For very large datasets (millions of cells), we are exploring complementary optimizations that preserve the Parquet-first approach: spatial indexing, pre-aggregated overviews, and optimized row group layouts. The core architecture thus remains unchanged.
We have successfully tested our platform with ~600k cells at 60 FPS. Larger datasets are on our roadmap.
GPU Rendering
This is where the architecture pays off. We pack up to 32 markers into a single 32-bit bitmask per cell. The fragment shader decodes the bitmask and performs additive color blending entirely on the GPU—no CPU involvement.
When you toggle a marker, we update a small uniform buffer containing the active marker colors. The GPU re-renders without re-uploading geometry. When you change opacity, we update a single float.
Technical details:
Apache Arrow transfers: DuckDB returns results in Arrow format—binary columnar data that JavaScript can read without parsing. This avoids the overhead of text-based formats like WKT geometry strings.
Bitmask encoding: Boolean marker columns become a 32-bit integer per cell. The GPU shader decodes the bitmask and applies colors for active markers—no CPU filtering needed.
GPU-resident geometry: Cell positions and bitmasks upload once and stay on the GPU. Marker toggles update a tiny uniform buffer. The GPU re-renders without re-uploading data.
Caching: DuckDB caches Parquet metadata. The GPU retains uploaded geometry. Navigating between slides and revisiting tiles avoids redundant network requests.
Tradeoffs
We optimized for the common case—analysis at cellular resolution—while accepting tradeoffs for edge cases:
What we prioritized:
- Real-time interaction during analysis (marker toggling, opacity, panning at medium-high zoom)

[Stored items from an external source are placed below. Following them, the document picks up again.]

-- ==== Sys2Proof/Laws/KeepsLinks.lean ====
section
/-! SUPPORT. What the operations of Machine/Links.lean keep. -/
namespace Sys2Proof.Machine
set_option Elab.async false

theorem State.takeHead_keeps {s₀ s : State} {oe v : Nat} {m : Packet} (hk : Keeps s₀ s) : Keeps s₀ (State.takeHead s oe v m) := by
  unfold State.takeHead; try dsimp only
  repeat' first | (with_reducible assumption) | (with_reducible refine State.setLnk_keeps ?_) | (with_reducible refine State.putPort_keeps ?_) | (split)

theorem State.fillBody_keeps {s₀ s : State} {oe v : Nat} {x0 : Nat} {x1 : Nat} {x2 : List Byte} (hk : Keeps s₀ s) : Pr.keeps s₀ (State.fillBody s oe v x0 x1 x2) := by
  induction x0 generalizing s x1 x2 with
  | zero =>
    unfold State.fillBody; try dsimp only
    repeat' first | (with_reducible assumption) | (with_reducible refine State.takeHead_keeps ?_) | (with_reducible refine State.putPort_keeps ?_) | (split) | (with_reducible refine Pr.keeps_mk ?_) | (refine Pr.keeps_of ?_ (by with_reducible assumption))
  | succ l ih =>
    unfold State.fillBody; try dsimp only
    repeat' first | (with_reducible assumption) | (with_reducible refine ih ?_) | (with_reducible refine State.takeHead_keeps ?_) | (with_reducible refine State.putPort_keeps ?_) | (split) | (with_reducible refine Pr.keeps_mk ?_) | (refine Pr.keeps_of ?_ (by with_reducible assumption))

theorem State.showPort_keeps {s₀ s : State} {oe v : Nat} (hk : Keeps s₀ s) : Keeps s₀ (State.showPort s oe v) := by
  unfold State.showPort; try dsimp only
  repeat' first | (with_reducible assumption) | (with_reducible refine State.putFld_keeps ?_) | (split)

theorem State.showEth_keeps {s₀ s : State} {oe : Nat} {up : Bool} (hk : Keeps s₀ s) : Keeps s₀ (State.showEth s oe up) := by
  unfold State.showEth; try dsimp only
  repeat' first | (with_reducible assumption) | (with_reducible refine State.putFld_keeps ?_) | (split)

theorem State.startTraining_keeps {s₀ s : State} {oe kind : Nat} (hk : Keeps s₀ s) : Keeps s₀ (State.startTraining s oe kind) := by
  unfold State.startTraining; try dsimp only
  repeat' first | (with_reducible assumption) | (with_reducible refine State.showPort_keeps ?_) | (with_reducible refine State.putPort_keeps ?_) | (split)

theorem State.clearCommands_keeps {s₀ s : State} {oe : Nat} (hk : Keeps s₀ s) : Keeps s₀ (State.clearCommands s oe) := by
  unfold State.clearCommands; try dsimp only
  repeat' first | (with_reducible assumption) | (with_reducible refine State.clrBit_keeps ?_) | (split)

theorem State.lostWith_keeps {s₀ s : State} {before : State} {oe : Nat} (hk : Keeps s₀ s) : Keeps s₀ (State.lostWith s before oe) := by
  unfold State.lostWith; try dsimp only
  repeat' first | (with_reducible assumption) | (with_reducible refine State.peerLost_keeps ?_) | (with_reducible refine foldl_keeps ?_ ?_; intro _ _ _) | (split)

theorem State.reroute_keeps {s₀ s : State} {l : List (Nat × List Byte)} (hk : Keeps s₀ s) : Keeps s₀ (State.reroute s l) := by
  unfold State.reroute; try dsimp only
  repeat' first | (with_reducible assumption) | (with_reducible refine State.putPort_keeps ?_) | (with_reducible refine foldl_keeps ?_ ?_; intro _ _ _) | (split)

theorem State.leaveUp_keeps {s₀ s : State} {oe : Nat} {command : Bool} (hk : Keeps s₀ s) : Keeps s₀ (State.leaveUp s oe command) := by
  unfold State.leaveUp; try dsimp only
  repeat' first | (with_reducible assumption) | (with_reducible refine State.putPort_keeps ?_) | (with_reducible refine State.showPort_keeps ?_) | (with_reducible refine State.showEth_keeps ?_) | (with_reducible refine State.count_keeps ?_) | (with_reducible refine State.reroute_keeps ?_) | (with_reducible refine State.alarmLnk_keeps ?_) | (with_reducible refine State.lostWith_keeps ?_) | (split)

theorem State.autoTrain_keeps {s₀ s : State} {oe : Nat} (hk : Keeps s₀ s) : Keeps s₀ (State.autoTrain s oe) := by
  unfold State.autoTrain; try dsimp only
  repeat' first | (with_reducible assumption) | (with_reducible refine State.startTraining_keeps ?_) | (split)

theorem State.commandTraining_keeps {s₀ s : State} {oe kind : Nat} (hk : Keeps s₀ s) : Keeps s₀ (State.commandTraining s oe kind) := by
  unfold State.commandTraining; try dsimp only
  repeat' first | (with_reducible assumption) | (with_reducible refine State.leaveUp_keeps ?_) | (with_reducible refine State.startTraining_keeps ?_) | (split)

theorem State.startChange_keeps {s₀ s : State} {oe : Nat} {half : Bool} (hk : Keeps s₀ s) : Keeps s₀ (State.startChange s oe half) := by
  unfold State.startChange; try dsimp only
  repeat' first | (with_reducible assumption) | (with_reducible refine State.commandTraining_keeps ?_) | (with_reducible refine State.putPort_keeps ?_) | (with_reducible refine Op.keeps_getD ?_ ?_) | (split)

theorem State.portCommand_keeps {s₀ s : State} {oe : Nat} {full retrain change : Bool} (hk : Keeps s₀ s) : Keeps s₀ (State.portCommand s oe full retrain change) := by
  unfold State.portCommand; try dsimp only
  repeat' first | (with_reducible assumption) | (with_reducible refine State.commandTraining_keeps ?_) | (with_reducible refine State.setBit_keeps ?_) | (with_reducible refine State.startChange_keeps ?_) | (with_reducible refine State.sendCtrl_keeps ?_) | (split)

theorem State.sendCtrlFlit_keeps {s₀ s : State} {oe : Nat} {c : Nat × List Byte} (hk : Keeps s₀ s) : Keeps s₀ (State.sendCtrlFlit s oe c) := by
  unfold State.sendCtrlFlit; try dsimp only
  repeat' first | (with_reducible assumption) | (with_reducible refine State.putPort_keeps ?_) | (with_reducible refine State.sendNew_keeps ?_) | (with_reducible refine State.tookFree_keeps ?_) | (with_reducible refine State.count_keeps ?_) | (with_reducible refine State.startChange_keeps ?_) | (split)

theorem State.sendStream_keeps {s₀ s : State} {oe v : Nat} (hk : Keeps s₀ s) : Keeps s₀ (State.sendStream s oe v) := by
  unfold State.sendStream; try dsimp only
  repeat' first | (with_reducible assumption) | (with_reducible refine Pr.keeps_fst (State.fillBody_keeps ?_)) | (with_reducible refine State.fillBody_keeps ?_) | (with_reducible refine State.putPort_keeps ?_) | (with_reducible refine State.sendNew_keeps ?_) | (with_reducible refine State.count_keeps ?_) | (split) | (with_reducible refine Pr.keeps_mk ?_) | (refine Pr.keeps_of ?_ (by with_reducible assumption))

theorem execFlitSlot_keeps {s₀ s : State} {die port : Nat} (hk : Keeps s₀ s) : Out.keeps s₀ (execFlitSlot die port s) := by
  unfold execFlitSlot; try dsimp only
  repeat' first | (with_reducible assumption) | (with_reducible refine State.putPort_keeps ?_) | (with_reducible refine State.count_keeps ?_) | (with_reducible refine State.sendCtrlFlit_keeps ?_) | (with_reducible refine State.sendStream_keeps ?_) | (with_reducible refine Out.keeps_next ?_) | (split)

theorem execReplayReqReceive_keeps {s₀ s : State} {die port seq : Nat} (hk : Keeps s₀ s) : Out.keeps s₀ (execReplayReqReceive die port seq s) := by
  unfold execReplayReqReceive; try dsimp only
  repeat' first | (with_reducible assumption) | (with_reducible refine State.putPort_keeps ?_) | (with_reducible refine Out.keeps_next ?_) | (split)

theorem execReplayReqRepeat_keeps {s₀ s : State} {die port : Nat} (hk : Keeps s₀ s) : Out.keeps s₀ (execReplayReqRepeat die port s) := by
  unfold execReplayReqRepeat; try dsimp only
  repeat' first | (with_reducible assumption) | (with_reducible refine State.putPort_keeps ?_) | (with_reducible refine Out.keeps_next ?_) | (split)

theorem execReplayTimeout_keeps {s₀ s : State} {die port : Nat} (hk : Keeps s₀ s) : Out.keeps s₀ (execReplayTimeout die port s) := by
  unfold execReplayTimeout; try dsimp only
  repeat' first | (with_reducible assumption) | (with_reducible refine State.leaveUp_keeps ?_) | (with_reducible refine State.putFld_keeps ?_) | (with_reducible refine State.autoTrain_keeps ?_) | (with_reducible refine State.putPort_keeps ?_) | (with_reducible refine Out.keeps_next ?_) | (split)

theorem State.trainingFailed_keeps {s₀ s : State} {oe code : Nat} (hk : Keeps s₀ s) : Keeps s₀ (State.trainingFailed s oe code) := by
  unfold State.trainingFailed; try dsimp only
  repeat' first | (with_reducible assumption) | (with_reducible refine State.clearCommands_keeps ?_) | (with_reducible refine State.putPort_keeps ?_) | (with_reducible refine State.putFld_keeps ?_) | (with_reducible refine State.showPort_keeps ?_) | (split)

theorem State.miswired_keeps {s₀ s : State} {oe : Nat} (hk : Keeps s₀ s) : Keeps s₀ (State.miswired s oe) := by
  unfold State.miswired; try dsimp only
  repeat' first | (with_reducible assumption) | (with_reducible refine State.trainingFailed_keeps ?_) | (with_reducible refine State.alarmLnk_keeps ?_) | (split)

theorem State.trained_keeps {s₀ s : State} {oe pkg peer : Nat} (hk : Keeps s₀ s) : Keeps s₀ (State.trained s oe pkg peer) := by
  unfold State.trained; try dsimp only
  repeat' first | (with_reducible assumption) | (with_reducible refine State.clearCommands_keeps ?_) | (with_reducible refine State.putPort_keeps ?_) | (with_reducible refine State.tookFree_keeps ?_) | (with_reducible refine State.setBoot_keeps ?_) | (with_reducible refine State.putFld_keeps ?_) | (with_reducible refine State.showPort_keeps ?_) | (with_reducible refine State.showEth_keeps ?_) | (split)

theorem execTrainingComplete_keeps {s₀ s : State} {die port pkg peer : Nat} (hk : Keeps s₀ s) : Out.keeps s₀ (execTrainingComplete die port pkg peer s) := by
  unfold execTrainingComplete; try dsimp only
  repeat' first | (with_reducible assumption) | (with_reducible refine State.trained_keeps ?_) | (with_reducible refine State.miswired_keeps ?_) | (with_reducible refine Out.keeps_next ?_) | (split)

theorem State.abortChange_keeps {s₀ s : State} {oe : Nat} (hk : Keeps s₀ s) : Keeps s₀ (State.abortChange s oe) := by
  unfold State.abortChange; try dsimp only
  repeat' first | (with_reducible assumption) | (with_reducible refine State.clearCommands_keeps ?_) | (with_reducible refine State.putPort_keeps ?_) | (with_reducible refine State.putFld_keeps ?_) | (with_reducible refine State.showPort_keeps ?_) | (with_reducible refine State.alarmLnk_keeps ?_) | (with_reducible refine State.autoTrain_keeps ?_) | (with_reducible refine Op.keeps_getD ?_ ?_) | (split)

theorem execTrainingFail_keeps {s₀ s : State} {die port cause : Nat} (hk : Keeps s₀ s) : Out.keeps s₀ (execTrainingFail die port cause s) := by
  unfold execTrainingFail; try dsimp only
  repeat' first | (with_reducible assumption) | (with_reducible refine State.miswired_keeps ?_) | (with_reducible refine State.abortChange_keeps ?_) | (with_reducible refine State.clearCommands_keeps ?_) | (with_reducible refine State.putPort_keeps ?_) | (with_reducible refine State.putFld_keeps ?_) | (with_reducible refine State.trainingFailed_keeps ?_) | (with_reducible refine Out.keeps_next ?_) | (split)

theorem execTrainingRetry_keeps {s₀ s : State} {die port : Nat} (hk : Keeps s₀ s) : Out.keeps s₀ (execTrainingRetry die port s) := by
  unfold execTrainingRetry; try dsimp only
  repeat' first | (with_reducible assumption) | (with_reducible refine State.startTraining_keeps ?_) | (with_reducible refine Out.keeps_next ?_) | (split)

theorem execPortDown_keeps {s₀ s : State} {die port : Nat} (hk : Keeps s₀ s) : Out.keeps s₀ (execPortDown die port s) := by
  unfold execPortDown; try dsimp only
  repeat' first | (with_reducible assumption) | (with_reducible refine State.leaveUp_keeps ?_) | (with_reducible refine State.autoTrain_keeps ?_) | (with_reducible refine State.abortChange_keeps ?_) | (with_reducible refine Out.keeps_next ?_) | (split)

theorem execPortChange_keeps {s₀ s : State} {die port value : Nat} (hk : Keeps s₀ s) : Out.keeps s₀ (execPortChange die port value s) := by
  unfold execPortChange; try dsimp only
  repeat' first | (with_reducible assumption) | (with_reducible refine State.startChange_keeps ?_) | (with_reducible refine Out.keeps_next ?_) | (split)

theorem execLaserLow_keeps {s₀ s : State} {connector : Nat} (hk : Keeps s₀ s) : Out.keeps s₀ (execLaserLow connector s) := by
  unfold execLaserLow; try dsimp only
  repeat' first | (with_reducible assumption) | (with_reducible refine State.putPort_keeps ?_) | (with_reducible refine State.leaveUp_keeps ?_) | (with_reducible refine State.alarmLnk_keeps ?_) | (with_reducible refine Out.keeps_next ?_) | (with_reducible refine foldl_keeps ?_ ?_; intro _ _ _) | (split)

theorem execLaserRestored_keeps {s₀ s : State} {connector : Nat} (hk : Keeps s₀ s) : Out.keeps s₀ (execLaserRestored connector s) := by
  unfold execLaserRestored; try dsimp only
  repeat' first | (with_reducible assumption) | (with_reducible refine State.putPort_keeps ?_) | (with_reducible refine State.startTraining_keeps ?_) | (with_reducible refine Out.keeps_next ?_) | (with_reducible refine foldl_keeps ?_ ?_; intro _ _ _) | (split)

theorem execTimeReqSend_keeps {s₀ s : State}  (hk : Keeps s₀ s) : Out.keeps s₀ (execTimeReqSend s) := by
  unfold execTimeReqSend; try dsimp only
  repeat' first | (with_reducible assumption) | (with_reducible refine State.toTick_keeps ?_) | (with_reducible refine State.sendCtrl_keeps ?_) | (with_reducible refine State.tookFree_keeps ?_) | (with_reducible refine Out.keeps_next ?_) | (split)

theorem State.timeReq_keeps {s₀ s : State} {oe t1 : Nat} (hk : Keeps s₀ s) : Keeps s₀ (State.timeReq s oe t1) := by
  unfold State.timeReq; try dsimp only
  repeat' first | (with_reducible assumption) | (with_reducible refine State.sendCtrl_keeps ?_) | (with_reducible refine State.tookFree_keeps ?_) | (split)

theorem execTimeReqReceive_keeps {s₀ s : State} {die port t1 : Nat} (hk : Keeps s₀ s) : Out.keeps s₀ (execTimeReqReceive die port t1 s) := by
  unfold execTimeReqReceive; try dsimp only
  repeat' first | (with_reducible assumption) | (with_reducible refine State.timeReq_keeps ?_) | (with_reducible refine Out.keeps_next ?_) | (split)

end Sys2Proof.Machine
end

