theorem execChartSelect_keeps {s₀ s : State} {rq : Requester} {slot : Nat} (hk : Keeps s₀ s) : Out.keeps s₀ (execChartSelect rq slot s) := by
  unfold execChartSelect; try dsimp only
  repeat' first | (with_reducible assumption) | (with_reducible refine State.chtWrite_keeps ?_) | (with_reducible refine Out.keeps_next ?_) | (split)

theorem execLicInstall_keeps {s₀ s : State} {rq : Requester} (hk : Keeps s₀ s) : Out.keeps s₀ (execLicInstall rq s) := by
  unfold execLicInstall; try dsimp only
  repeat' first | (with_reducible assumption) | (with_reducible refine State.chtWrite_keeps ?_) | (with_reducible refine Out.keeps_next ?_) | (split)

theorem execInvSettings_keeps {s₀ s : State} {rq : Requester} (hk : Keeps s₀ s) : Out.keeps s₀ (execInvSettings rq s) := by
  unfold execInvSettings; try dsimp only
  repeat' first | (with_reducible assumption) | (with_reducible refine State.chtWrite_keeps ?_) | (with_reducible refine Out.keeps_next ?_) | (split)

theorem execChartReset_keeps {s₀ s : State} {rq : Requester} (hk : Keeps s₀ s) : Out.keeps s₀ (execChartReset rq s) := by
  unfold execChartReset; try dsimp only
  repeat' first | (with_reducible assumption) | (with_reducible refine State.chtWrite_keeps ?_) | (with_reducible refine Out.keeps_next ?_) | (split)

theorem execFtsRun_keeps {s₀ s : State} {rq : Requester} {value : Nat} (hk : Keeps s₀ s) : Out.keeps s₀ (execFtsRun rq value s) := by
  unfold execFtsRun; try dsimp only
  repeat' first | (with_reducible assumption) | (with_reducible refine State.rowWrite_keeps ?_) | (with_reducible refine Out.keeps_next ?_) | (split)

theorem execFtsCtrClear_keeps {s₀ s : State} {rq : Requester} (hk : Keeps s₀ s) : Out.keeps s₀ (execFtsCtrClear rq s) := by
  unfold execFtsCtrClear; try dsimp only
  repeat' first | (with_reducible assumption) | (with_reducible refine State.rowWrite_keeps ?_) | (with_reducible refine Out.keeps_next ?_) | (split)

theorem execLogRdSelWrite_keeps {s₀ s : State} {rq : Requester} {value : Nat} (hk : Keeps s₀ s) : Out.keeps s₀ (execLogRdSelWrite rq value s) := by
  unfold execLogRdSelWrite; try dsimp only
  repeat' first | (with_reducible assumption) | (with_reducible refine State.rowWrite_keeps ?_) | (with_reducible refine Out.keeps_next ?_) | (split)

theorem execTraceConfigWrite_keeps {s₀ s : State} {rq : Requester} {ctrl : Bool} {value : Nat} (hk : Keeps s₀ s) : Out.keeps s₀ (execTraceConfigWrite rq ctrl value s) := by
  unfold execTraceConfigWrite; try dsimp only
  repeat' first | (with_reducible assumption) | (with_reducible refine State.rowWrite_keeps ?_) | (with_reducible refine Out.keeps_next ?_) | (split)

theorem execSbRegRd_keeps {s₀ s : State} {entry : Nat} (hk : Keeps s₀ s) : Out.keeps s₀ (execSbRegRd entry s) := by
  unfold execSbRegRd; try dsimp only
  repeat' first | (with_reducible assumption) | (with_reducible refine Pr.keeps_fst (State.regRead_keeps ?_)) | (with_reducible refine State.regRead_keeps ?_) | (with_reducible refine State.answer_keeps ?_) | (with_reducible refine Out.keeps_next ?_) | (split) | (with_reducible refine Pr.keeps_mk ?_) | (refine Pr.keeps_of ?_ (by with_reducible assumption))

theorem execSbRegWr_keeps {s₀ s : State} {entry raw : Nat} (hk : Keeps s₀ s) : Out.keeps s₀ (execSbRegWr entry raw s) := by
  unfold execSbRegWr; try dsimp only
  repeat' first | (with_reducible assumption) | (with_reducible refine State.regWrite_keeps ?_) | (with_reducible refine State.answer_keeps ?_) | (with_reducible refine State.tookFree_keeps ?_) | (with_reducible refine Out.keeps_next ?_) | (split)
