theorem witness_FlashTierWorks :
    ((flashIn 2 { stripe := 64, stripeWatch := 0 }).flash.stripe ≠ 0 ∧ (flashIn 2 { stripe := 64, stripeWatch := 0 }).flash.stripeWatch + 2 ≤
      (flashIn 2 { stripe := 64, stripeWatch := 0 }).watch ∧ (flashIn 2 { stripe := 64, stripeWatch := 0 }).log.final = false) ∧
    ((flashIn 0 { full := 1 }).flash.full ≠ 0 ∧ (flashIn 0 { full := 1 }).log.final = false) ∧
    ((flashIn 2 {}).durable + 1 < (flashIn 2 {}).watch ∧ (flashIn 2 {}).flash.stripe = 0) ∧
    ((flashIn 9 { stripe := 64, stripeWatch := 8 }).durable + 1 < (flashIn 9 { stripe := 64, stripeWatch := 8 }).flash.stripeWatch) ∧
    ((up.setLog { up.log with final := true }).log.final = true) ∧
    (5 ∈ (flashIn 0 { relocating := [5] }).flash.relocating) ∧
    (up.fld (DFT_STACK 15) F.DFT_STACK_STATE = 0 ∧ 1 ∉ up.otherStacks 15) ∧ (1 ∈ (stackIn 0 1).otherStacks 15 ∧ (stackIn 0 1).fld (DFT_STACK 15) F.DFT_STACK_STATE = 0) ∧
    ((stackIn 15 1).fld (DFT_STACK 15) F.DFT_STACK_STATE = 1 ∧ 1 ∉ (stackIn 15 1).otherStacks 15) ∧
    (1 ∈ ((stackIn 15 1).putFld (DFT_STACK 0) F.DFT_STACK_STATE 1).otherStacks 15) := by decide +kernel

/-- Stack 15 has served bytes in this band. -/
def served (x : HbmStack) : State := up.putStack 15 x

theorem witness_HbmControllersWork :
    ((up.stack 15).maint + transferred 0 32 ≤ up.stackShare * 3 / 100) ∧
    (up.stackShare * 3 / 100 < ((served { maint := 2 ^ 30 }).stack 15).maint + transferred 0 32) ∧
    (((served {}).stack 15).lc + transferred 0 32 ≤ ((served {}).stack 15).budget) ∧
    (((served { budget := 0, be := 2 ^ 30 }).stack 15).budget < ((served { budget := 0, be := 2 ^ 30 }).stack 15).lc + transferred 0 32 ∧
      up.stackShare < ((served { budget := 0, be := 2 ^ 30 }).stack 15).be + transferred 0 32) ∧
    ((84 : Nat) < 256 ∧ ¬ (85 : Nat) ≤ 84) ∧ (hbmBytes / 16 - 1 < hbmBytes / 16) ∧
    (((served { scrubbed := stackGranules - 1 }).stack 15).scrubbed + 1 = stackGranules) := by decide +kernel

/-- Four-level tables in a PINNED frame at 0 map the page at VA 0 to 0x4000; rights are bits 4 to 6. -/
def paged (rights : Nat) : State :=
  (withBytes (withBytes (withBytes (withBytes (withBytes up 0 (leBytes 8 0x1001)) 0x1000 (leBytes 8 0x2001)) 0x2000 (leBytes 8 0x3001)) 0x3000 (leBytes 8 0x5001))
    0x5000 (leBytes 8 (0x4007 + rights))).setTiers { up.tiers with frames := [(0, { plainFrame with movable := false })] }
    |>.setBit (MMU_ROOT 0) F.MMU_ROOT_EN

/-- A guaranteed walk of the vector engine 64 for VA 8. -/
def aWalk (acc : Nat) : Walk := ⟨0, 64, 0, 8, acc, true⟩
def walking (s : State) (acc : Nat) : State := ((running s 64 aRun).setTiers s.tiers).setMmu { up.mmu with walks := [(0, aWalk acc)], nextWalk := 1 }
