-- ==== Sys2Proof/Machine/PwmWriter.lean ====
section
/-! DEFINITION. PROGRAM, the dual PWM channel-pair register writer (spec/43_pwm_writer.md). -/

namespace Sys2Proof.Machine

/-- The two channel pairs (43_pwm_writer.md R140). -/
inductive ChannelPair where
  /-- Pair A, the positive half-cycle. -/
  | a
  /-- Pair B, the negative half-cycle. -/
  | b
deriving DecidableEq, Repr

/-- The external timers the pairs drive; pair B's has no name in the source and is called `TIMER_B`
(43_pwm_writer.md R140, 92_eei_decisions.md D12). No rule reads it. -/
inductive PwmTimer where
  | tmr0 | timerB
deriving DecidableEq, Repr

/-- The registers a pair owns, sub-channel 0 first (43_pwm_writer.md R140, 10_state.md R25). -/
def ChannelPair.regs : ChannelPair → DutyReg × DutyReg
  | .a => (.a0, .a1)
  | .b => (.b0, .b1)

/-- The timer a pair drives (43_pwm_writer.md R140). -/
def ChannelPair.timer : ChannelPair → PwmTimer
  | .a => .tmr0
  | .b => .timerB

/-- Both sub-channels of one pair take the same value, with no dead-band (43_pwm_writer.md R143). -/
def programPair (p : ChannelPair) (v : U8) (s : State) : State :=
  writeDuty p.regs.2 v (writeDuty p.regs.1 v s)

/-- PROGRAM: pair A takes `dpos`, pair B takes `dneg`, all four at the one edge (43_pwm_writer.md R141, R142). -/
def program (d : DutyPair) (s : State) : State :=
  programPair .b d.neg (programPair .a d.pos s)

end Sys2Proof.Machine
end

- Zero friction for typical workflows (no conversion, standard formats)
- Infrastructure simplicity (no central database, no tile servers)
What we accepted:
- Longer initial loads on large datasets, especially at low zoom levels
The architecture excels where researchers spend most of their time, analyzing cellular neighborhoods at medium-high zoom. We are actively working on optimizations for zoomed-out performance on larger datasets.
Why This Matters for Researchers
Direct data access: Your Python scripts read the same Parquet files the viewer renders. No export, no conversion.
Instant iteration: Run analysis, see results, refine parameters. A workflow that took hours in conversion-heavy systems takes minutes.
Standard formats: Share data with collaborators in universally readable formats. Standard tools like pandas work directly with the files.
No infrastructure headaches: No database server to tune. No tile server to scale. No OOM crashes during data ingestion.
References
- DuckDB-WASM Documentation — The analytical database compiled to WebAssembly that powers client-side queries.
- Apache Arrow Columnar Format — The binary format enabling zero-copy data transfer between DuckDB and JavaScript.
- deck.gl Performance Optimization — The WebGL framework powering GPU-accelerated rendering.
- Gershkovich, “Wearing a Fur Coat in the Summertime” — A critique of monolithic DICOM architecture, advocating for modular, cloud-native approaches in digital pathology.